AD: In a scientific context, curiosity is not just the desire to know; it’s the instinct to chase an anomaly, to wonder and ask why, and to imagine possibilities outside established knowledge. Currently, AI cannot fully replicate this because it operates on extrinsic reward functions. An AI explores because we tell it that exploring will maximize its score (e.g., finding a better chemical structure). A human explores because the unknown itself creates a state of cognitive tension that must be resolved.
Until we can create a 'computable representation of interestingness' -- a mathematical way to value a question simply because it hasn't been asked yet -- AI will remain an optimizer of known goals, rather than a seeker of new ones.
BN: How do you see the relationship between human and machine creativity evolving in science? Collaborative or combative?

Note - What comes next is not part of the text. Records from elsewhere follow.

theorem onEng_kept {K : Keystone → Keystone → Prop} {a s : State} (p : Nat) (e : Nat) (f : Eng → Eng) (h : Kept K a s) :
    Kept K a (onEng p e f s) := by
  unfold onEng
  try dsimp only
  repeat' (first
    | with_reducible assumption
    | with_reducible apply onPier_kept)

theorem ctxLocWr_kept {K : Keystone → Keystone → Prop} {a s : State} (x : Nat) (p : Nat) (a_ : Nat) (bs : List Byte) (h : Kept K a s) :
    Kept K a (ctxLocWr x p a_ bs s) := by
  unfold ctxLocWr
  try dsimp only
  repeat' (first
    | with_reducible assumption
    | with_reducible apply locWr_kept
    | with_reducible apply hbmWr_kept
    | split)

theorem byFault_kept {K : Keystone → Keystone → Prop} {a s : State} (w : By) (code : Nat) (detail : Nat) (h : Kept K a s) :
    Kept K a (byFault w code detail s) := by
  unfold byFault
  try dsimp only
  repeat' (first
    | with_reducible assumption
    | with_reducible apply raiseFault_kept)

theorem byDenied_kept {K : Keystone → Keystone → Prop} {a s : State} (w : By) (a_ : Nat) (h : Kept K a s) :
    Kept K a (byDenied w a_ s) := by
  unfold byDenied
  try dsimp only
  repeat' (first
    | with_reducible assumption
    | with_reducible apply byFault_kept)

theorem byMemUe_kept {K : Keystone → Keystone → Prop} {a s : State} (w : By) (a_ : Nat) (h : Kept K a s) :
    Kept K a (byMemUe w a_ s) := by
  unfold byMemUe
  try dsimp only
  repeat' (first
    | with_reducible assumption
    | with_reducible apply byFault_kept
    | with_reducible apply countUe_kept)

theorem readPieces_kept {K : Keystone → Keystone → Prop} {a s : State} (w : By) (perm : Perm) (z2 : List (Nat × Nat)) (h : Kept K a s) :
    Kept K a (readPieces w perm z2 s).2 := by
  revert h
  fun_induction readPieces w perm z2 s <;> intro h
  all_goals try dsimp only
  repeat' (first
    | with_reducible assumption
    | with_reducible refine (show Kept _ a _ → Kept _ a _ by with_reducible assumption) ?_
    | with_reducible apply byDenied_kept
    | with_reducible apply byMemUe_kept
    | intro _
    | with_reducible apply Kept.foldl
    | with_reducible apply Kept.foldl2
    | with_reducible apply Kept.foldl1
    | with_reducible apply Kept.foldl22
    | with_reducible apply Kept.foldlW
    | with_reducible apply KeptOut.next
    | with_reducible apply KeptOpt.some
    | with_reducible exact KeptOpt.none
    | split
    | with_reducible refine Kept.snd (by with_reducible assumption) ?_
    | with_reducible refine Kept.fst (by with_reducible assumption) ?_
    | with_reducible refine Kept.snd2 (by with_reducible assumption) ?_
    | with_reducible refine Kept.snd1 (by with_reducible assumption) ?_
    | with_reducible refine Kept.opt (by with_reducible assumption) ?_
    | (show KeptF _ a _ _ _ _ _ _ _ _ _; dsimp only; with_reducible apply Kept.of)
    | dsimp only)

AD: I see the relationship as fundamentally collaborative, not combative, but with a clear hierarchy of function. We view the evolution of science as moving toward a 'Human-Orchestrated, Machine-Executed' model. In our framework, human creativity defines the search space -- we ask the questions and define the value of the answers. The machine's 'creativity' is the ability to traverse that space at speeds and dimensions we cannot match.
Think of it as a symbiotic loop: The human provides the 'high-level intent' (the prompt/direction) and the domain intuition. The GenAI act as the 'high-velocity explorers,' returning with patterns we wouldn't have found alone. It is not a competition; it is the difference between the architect who designs the skyscraper and the engineers who calculate the load-bearing physics. You need both to build.
BN: Are you optimistic that AI could one day be curious in the same way humans are?
AD: I’m cautiously optimistic. Curiosity in humans arises from emotion, cognition, and lived experience, none of which AI currently possesses. But future models may develop mechanisms that mimic curiosity well enough to generate novel ideas. Whether that becomes true curiosity or simply a sophisticated imitation is a philosophical question, but from a practical perspective, even a partial imitation could meaningfully enhance scientific discovery.